Study participants and data acquisition

We acquired information relating to MS, cigarette smoking, sex, age, weight, height, alcohol drinking, exercise, marital status, educational level, secondhand smoke exposure, and duration of residence from the TWB (2008–2020). The TWB database is one of the human biological databases currently supplying data for biomedical research in Taiwan (61). The TWB project is a community-based prospective study whose participants are exclusively Taiwanese adults with no personal history of cancer (62, 63). At the start of the project, only Taiwanese aged 30–70 were eligible for enrolment (63). Currently, individuals between 20 and 70 years old without a diagnosis of cancer can enroll in the project (62). The TWB biobank currently contains over 30 recruitment sites all over Taiwan (62). All volunteers sign informed consent forms before enrolment.
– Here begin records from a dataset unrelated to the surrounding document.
-- ==== Sys2Proof/Laws/KeptFabric.lean ====
section
/-! SUPPORT. Every definition of Machine/Fabric keeps the queue, the variant and the canonical forms. -/

namespace Sys2Proof.Machine

set_option linter.all false

variable {q : List Instr} {v : Variant}

theorem landingBeats_kept (lt k : Nat) : ∀ (cycle off n : Nat) (s : State), Kept q v s → Kept q v (landingBeats lt cycle off k n s).2 := by
  induction k with
  | zero => intro c o n s h; exact h
  | succ k ih => intro c o n s h; unfold landingBeats; (repeat' (first | (with_reducible assumption) | (with_reducible apply ih) | (with_reducible apply State.portRead_kept) | intro _ | (with_reducible apply forEach_kept) | (with_reducible apply foldl_kept) | (with_reducible apply foldl_snd_kept) | (with_reducible apply forEach_canonical) | (with_reducible apply foldl_canonical) | (with_reducible refine Kept.mem (q := q) (v := v) ?_) | (with_reducible refine kept_snd (by assumption) ?_) | (with_reducible apply ite_kept) | (with_reducible apply id_kept) | (with_reducible apply ite_snd_kept) | (with_reducible apply ite_memOk) | (unfold x; clear x) | (simp -zeta only [Kept.upd_iff]) | (extract_lets +onlyGivenNames x; have hx : Kept q v x := ?_; try clear_value x) | (extract_lets +onlyGivenNames x; have hx : Kept q v x.2 := ?_; try clear_value x) | (with_reducible apply hf) | (extract_lets +onlyGivenNames x; have hf : ∀ s, Kept q v s → Kept q v (x s) := ?_; try clear_value x) | (extract_lets +onlyGivenNames x; have hf : ∀ s a, Kept q v s → Kept q v (x s a) := ?_; try clear_value x) | (extract_lets +onlyGivenNames x; have hx : MemOk x := ?_; try clear_value x) | (extract_lets +onlyGivenNames x; try clear_value x) | split | (with_reducible apply optKept_some) | (with_reducible apply next_kept) | (with_reducible exact optKept_none) | (simp -zeta only [Kept.updMem_iff]) | (with_reducible apply keptM) | (with_reducible apply canonical_withRb) | (with_reducible apply canonical_withCc) | (with_reducible apply canonical_foldl_tset) | (with_reducible apply canonical_tdel) | (with_reducible refine canonical_rb (Kept.mem (q := q) (v := v) ?_)) | (with_reducible apply canonical_rb) | (with_reducible refine canonical_cc (Kept.mem (q := q) (v := v) ?_))))

theorem State.landingRead_kept (s : State) (lt : Nat) (cycle : Nat) (off : Nat) (n : Nat)  (h0 : Kept q v s) : Kept q v (State.landingRead s lt cycle off n).2 := by
  unfold State.landingRead
  repeat' (first | (with_reducible assumption) | (with_reducible apply landingBeats_kept) | (with_reducible apply State.drawn_kept) | intro _ | (with_reducible apply forEach_kept) | (with_reducible apply foldl_kept) | (with_reducible apply foldl_snd_kept) | (with_reducible apply forEach_canonical) | (with_reducible apply foldl_canonical) | (with_reducible refine Kept.mem (q := q) (v := v) ?_) | (with_reducible refine kept_snd (by assumption) ?_) | (with_reducible apply ite_kept) | (with_reducible apply id_kept) | (with_reducible apply ite_snd_kept) | (with_reducible apply ite_memOk) | (unfold x; clear x) | (simp -zeta only [Kept.upd_iff]) | (extract_lets +onlyGivenNames x; have hx : Kept q v x := ?_; try clear_value x) | (extract_lets +onlyGivenNames x; have hx : Kept q v x.2 := ?_; try clear_value x) | (with_reducible apply hf) | (extract_lets +onlyGivenNames x; have hf : ∀ s, Kept q v s → Kept q v (x s) := ?_; try clear_value x) | (extract_lets +onlyGivenNames x; have hf : ∀ s a, Kept q v s → Kept q v (x s a) := ?_; try clear_value x) | (extract_lets +onlyGivenNames x; have hx : MemOk x := ?_; try clear_value x) | (extract_lets +onlyGivenNames x; try clear_value x) | split | (with_reducible apply optKept_some) | (with_reducible apply next_kept) | (with_reducible exact optKept_none) | (simp -zeta only [Kept.updMem_iff]) | (with_reducible apply keptM) | (with_reducible apply canonical_withRb) | (with_reducible apply canonical_withCc) | (with_reducible apply canonical_foldl_tset) | (with_reducible apply canonical_tdel) | (with_reducible refine canonical_rb (Kept.mem (q := q) (v := v) ?_)) | (with_reducible apply canonical_rb) | (with_reducible refine canonical_cc (Kept.mem (q := q) (v := v) ?_)))

theorem State.landingWrite_kept (s : State) (lt : Nat) (cycle : Nat) (off : Nat) (d : List Byte) (p : List Bool)  (h0 : Kept q v s) : Kept q v (State.landingWrite s lt cycle off d p) := by
  unfold State.landingWrite
  repeat' (first | (with_reducible assumption) | (with_reducible apply forEach_kept) | (with_reducible apply State.portWrite_kept) | intro _ | (with_reducible apply forEach_kept) | (with_reducible apply foldl_kept) | (with_reducible apply foldl_snd_kept) | (with_reducible apply forEach_canonical) | (with_reducible apply foldl_canonical) | (with_reducible refine Kept.mem (q := q) (v := v) ?_) | (with_reducible refine kept_snd (by assumption) ?_) | (with_reducible apply ite_kept) | (with_reducible apply id_kept) | (with_reducible apply ite_snd_kept) | (with_reducible apply ite_memOk) | (unfold x; clear x) | (simp -zeta only [Kept.upd_iff]) | (extract_lets +onlyGivenNames x; have hx : Kept q v x := ?_; try clear_value x) | (extract_lets +onlyGivenNames x; have hx : Kept q v x.2 := ?_; try clear_value x) | (with_reducible apply hf) | (extract_lets +onlyGivenNames x; have hf : ∀ s, Kept q v s → Kept q v (x s) := ?_; try clear_value x) | (extract_lets +onlyGivenNames x; have hf : ∀ s a, Kept q v s → Kept q v (x s a) := ?_; try clear_value x) | (extract_lets +onlyGivenNames x; have hx : MemOk x := ?_; try clear_value x) | (extract_lets +onlyGivenNames x; try clear_value x) | split | (with_reducible apply optKept_some) | (with_reducible apply next_kept) | (with_reducible exact optKept_none) | (simp -zeta only [Kept.updMem_iff]) | (with_reducible apply keptM) | (with_reducible apply canonical_withRb) | (with_reducible apply canonical_withCc) | (with_reducible apply canonical_foldl_tset) | (with_reducible apply canonical_tdel) | (with_reducible refine canonical_rb (Kept.mem (q := q) (v := v) ?_)) | (with_reducible apply canonical_rb) | (with_reducible refine canonical_cc (Kept.mem (q := q) (v := v) ?_)))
At enrolment, each volunteer fills out the TWB questionnaire, undergoes anthropometric examinations, and provides blood/urine samples for biochemical testing. The questionnaire contains information on cigarette smoking, sex, age, alcohol drinking, exercise, etc. The anthropometry examination determines weight, height, waist circumference, and blood pressure. The biochemical tests determine fasting blood glucose (FBG), triglyceride (TG), and high-density lipoprotein cholesterol (HDL-C), among others.
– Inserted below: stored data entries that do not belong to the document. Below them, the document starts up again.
theorem State.mxlRanked_kept (s : State) (lanes : List Nat) (h : Kept q v s) (t : State) (e : s.mxlRanked lanes = some t) : Kept q v t := by
  have key : OptKept q v (s.mxlRanked lanes) := by
    unfold State.mxlRanked; (repeat' (first | (with_reducible assumption) | (with_reducible apply ih) | (with_reducible apply State.setF_kept) | (with_reducible apply State.setB_kept) | intro _ | (with_reducible apply forEach_kept) | (with_reducible apply foldl_kept) | (with_reducible apply foldl_snd_kept) | (with_reducible apply forEach_canonical) | (with_reducible apply foldl_canonical) | (with_reducible refine Kept.mem (q := q) (v := v) ?_) | (with_reducible refine kept_snd (by assumption) ?_) | (with_reducible apply ite_kept) | (with_reducible apply id_kept) | (with_reducible apply ite_snd_kept) | (with_reducible apply ite_memOk) | (unfold x; clear x) | (simp -zeta only [Kept.upd_iff]) | (extract_lets +onlyGivenNames x; have hx : Kept q v x := ?_; try clear_value x) | (extract_lets +onlyGivenNames x; have hx : Kept q v x.2 := ?_; try clear_value x) | (with_reducible apply hf) | (extract_lets +onlyGivenNames x; have hf : ∀ s, Kept q v s → Kept q v (x s) := ?_; try clear_value x) | (extract_lets +onlyGivenNames x; have hf : ∀ s a, Kept q v s → Kept q v (x s a) := ?_; try clear_value x) | (extract_lets +onlyGivenNames x; have hx : MemOk x := ?_; try clear_value x) | (extract_lets +onlyGivenNames x; try clear_value x) | split | (with_reducible apply optKept_some) | (with_reducible apply next_kept) | (with_reducible exact optKept_none) | (simp -zeta only [Kept.updMem_iff]) | (with_reducible apply keptM) | (with_reducible apply canonical_withRb) | (with_reducible apply canonical_withCc) | (with_reducible apply canonical_foldl_tset) | (with_reducible apply canonical_tdel) | (with_reducible refine canonical_rb (Kept.mem (q := q) (v := v) ?_)) | (with_reducible apply canonical_rb) | (with_reducible refine canonical_cc (Kept.mem (q := q) (v := v) ?_))))
  exact key.keeps t e

theorem State.mxlCredited_kept (s : State) (cmd : Nat) (bulk : Nat)  (h0 : Kept q v s) : Kept q v (State.mxlCredited s cmd bulk) := by
  unfold State.mxlCredited
  repeat' (first | (with_reducible assumption) | intro _ | (with_reducible apply forEach_kept) | (with_reducible apply foldl_kept) | (with_reducible apply foldl_snd_kept) | (with_reducible apply forEach_canonical) | (with_reducible apply foldl_canonical) | (with_reducible refine Kept.mem (q := q) (v := v) ?_) | (with_reducible refine kept_snd (by assumption) ?_) | (with_reducible apply ite_kept) | (with_reducible apply id_kept) | (with_reducible apply ite_snd_kept) | (with_reducible apply ite_memOk) | (unfold x; clear x) | (simp -zeta only [Kept.upd_iff]) | (extract_lets +onlyGivenNames x; have hx : Kept q v x := ?_; try clear_value x) | (extract_lets +onlyGivenNames x; have hx : Kept q v x.2 := ?_; try clear_value x) | (with_reducible apply hf) | (extract_lets +onlyGivenNames x; have hf : ∀ s, Kept q v s → Kept q v (x s) := ?_; try clear_value x) | (extract_lets +onlyGivenNames x; have hf : ∀ s a, Kept q v s → Kept q v (x s a) := ?_; try clear_value x) | (extract_lets +onlyGivenNames x; have hx : MemOk x := ?_; try clear_value x) | (extract_lets +onlyGivenNames x; try clear_value x) | split | (with_reducible apply optKept_some) | (with_reducible apply next_kept) | (with_reducible exact optKept_none) | (simp -zeta only [Kept.updMem_iff]) | (with_reducible apply keptM) | (with_reducible apply canonical_withRb) | (with_reducible apply canonical_withCc) | (with_reducible apply canonical_foldl_tset) | (with_reducible apply canonical_tdel) | (with_reducible refine canonical_rb (Kept.mem (q := q) (v := v) ?_)) | (with_reducible apply canonical_rb) | (with_reducible refine canonical_cc (Kept.mem (q := q) (v := v) ?_)))

theorem State.mxlStateDone_kept (s : State) (lanes : List Nat) (cmd : Nat) (bulk : Nat)  (h0 : Kept q v s) : Kept q v (State.mxlStateDone s lanes cmd bulk) := by
  unfold State.mxlStateDone
  repeat' (first | (with_reducible assumption) | (with_reducible apply State.mxlTo_kept) | (with_reducible refine State.mxlRanked_kept _ _ ?_ _ (by assumption)) | (with_reducible apply State.mxlCredited_kept) | intro _ | (with_reducible apply forEach_kept) | (with_reducible apply foldl_kept) | (with_reducible apply foldl_snd_kept) | (with_reducible apply forEach_canonical) | (with_reducible apply foldl_canonical) | (with_reducible refine Kept.mem (q := q) (v := v) ?_) | (with_reducible refine kept_snd (by assumption) ?_) | (with_reducible apply ite_kept) | (with_reducible apply id_kept) | (with_reducible apply ite_snd_kept) | (with_reducible apply ite_memOk) | (unfold x; clear x) | (simp -zeta only [Kept.upd_iff]) | (extract_lets +onlyGivenNames x; have hx : Kept q v x := ?_; try clear_value x) | (extract_lets +onlyGivenNames x; have hx : Kept q v x.2 := ?_; try clear_value x) | (with_reducible apply hf) | (extract_lets +onlyGivenNames x; have hf : ∀ s, Kept q v s → Kept q v (x s) := ?_; try clear_value x) | (extract_lets +onlyGivenNames x; have hf : ∀ s a, Kept q v s → Kept q v (x s a) := ?_; try clear_value x) | (extract_lets +onlyGivenNames x; have hx : MemOk x := ?_; try clear_value x) | (extract_lets +onlyGivenNames x; try clear_value x) | split | (with_reducible apply optKept_some) | (with_reducible apply next_kept) | (with_reducible exact optKept_none) | (simp -zeta only [Kept.updMem_iff]) | (with_reducible apply keptM) | (with_reducible apply canonical_withRb) | (with_reducible apply canonical_withCc) | (with_reducible apply canonical_foldl_tset) | (with_reducible apply canonical_tdel) | (with_reducible refine canonical_rb (Kept.mem (q := q) (v := v) ?_)) | (with_reducible apply canonical_rb) | (with_reducible refine canonical_cc (Kept.mem (q := q) (v := v) ?_)))

theorem execMxlStateDone_kept (lanes : List Nat) (cmd : Nat) (bulk : Nat) (s : State)  (h0 : Kept q v s) : OutKept q v (execMxlStateDone lanes cmd bulk s) := by
  unfold execMxlStateDone
  repeat' (first | (with_reducible assumption) | (with_reducible apply live_kept) | (with_reducible apply State.mxlStateDone_kept) | intro _ | (with_reducible apply forEach_kept) | (with_reducible apply foldl_kept) | (with_reducible apply foldl_snd_kept) | (with_reducible apply forEach_canonical) | (with_reducible apply foldl_canonical) | (with_reducible refine Kept.mem (q := q) (v := v) ?_) | (with_reducible refine kept_snd (by assumption) ?_) | (with_reducible apply ite_kept) | (with_reducible apply id_kept) | (with_reducible apply ite_snd_kept) | (with_reducible apply ite_memOk) | (unfold x; clear x) | (simp -zeta only [Kept.upd_iff]) | (extract_lets +onlyGivenNames x; have hx : Kept q v x := ?_; try clear_value x) | (extract_lets +onlyGivenNames x; have hx : Kept q v x.2 := ?_; try clear_value x) | (with_reducible apply hf) | (extract_lets +onlyGivenNames x; have hf : ∀ s, Kept q v s → Kept q v (x s) := ?_; try clear_value x) | (extract_lets +onlyGivenNames x; have hf : ∀ s a, Kept q v s → Kept q v (x s a) := ?_; try clear_value x) | (extract_lets +onlyGivenNames x; have hx : MemOk x := ?_; try clear_value x) | (extract_lets +onlyGivenNames x; try clear_value x) | split | (with_reducible apply optKept_some) | (with_reducible apply next_kept) | (with_reducible exact optKept_none) | (simp -zeta only [Kept.updMem_iff]) | (with_reducible apply keptM) | (with_reducible apply canonical_withRb) | (with_reducible apply canonical_withCc) | (with_reducible apply canonical_foldl_tset) | (with_reducible apply canonical_tdel) | (with_reducible refine canonical_rb (Kept.mem (q := q) (v := v) ?_)) | (with_reducible apply canonical_rb) | (with_reducible refine canonical_cc (Kept.mem (q := q) (v := v) ?_)))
Currently, the TWB database lacks PM2.5 data. Notwithstanding, the Taiwan Environmental Protection Administration (EPA) contains about 71 automated stations that record daily average PM2.5 concentrations. We used the EPA daily average data from 2000 to 2016 and computed the annual average PM2.5 concentrations (μg/m3). The spatial–temporal variability of PM2.5 in 349 areas in Taiwan was assessed using machine learning-coupled land-use regression (LUR) as previously described (64). The PM2.5 data for each area was considered the exposure data for the participants’ current residing there. The initial study sample was 131,498. However, we excluded 5,132 individuals with missing information for at least one variable. The final analysis included 126,366 people with complete data. The Institutional Review Board (IRB) of the Chung Shan Medical University Hospital granted ethical approval for this study (IRB: CS1-20009).

Definition of variables

MS was defined as the presence of at least three of the following metabolic markers: (1) waist circumference ≥ 90 cm in men or ≥ 80 cm in women; (2) systolic blood pressure (SBP) ≥ 130 mmHg or diastolic blood pressure (DBP) ≥ 85 mmHg; (3) FBG ≥ 100 mg/dL; (4) HDL-C < 40 mg/dL for men and < 50 mg/dL for women; (5) triglyceride (TG) ≥ 150 mg/dL. This definition was based on the guidelines of the Health Promotion Administration, Ministry of Health and Welfare, Taiwan. Mean annual PM2.5 concentrations between 2000 and 2016 were grouped into quartiles: PM2.5 ≤ Q1 (PM2.5 ≤ 27.137 μg/m3), Q1 < PM2.5 ≤ Q2 (27.137 < PM2.5 ≤ 32.589 μg/m3), Q2 < PM2.5 ≤ Q3 (32.589 < PM2.5 ≤ 38.205 μg/m3), and PM2.5 > Q3 (PM2.5 > 38.205 μg/m3). Smoking habits were self-reported, and individuals were categorized as current, former, or nonsmokers. Current smokers included those who smoked cigarettes for at least six months and were still smoking during the data collection period. Former smokers were those who smoked cigarettes for at least six months in the past but had quit the habit for over six months. Nonsmokers were those with no personal history of cigarette smoking.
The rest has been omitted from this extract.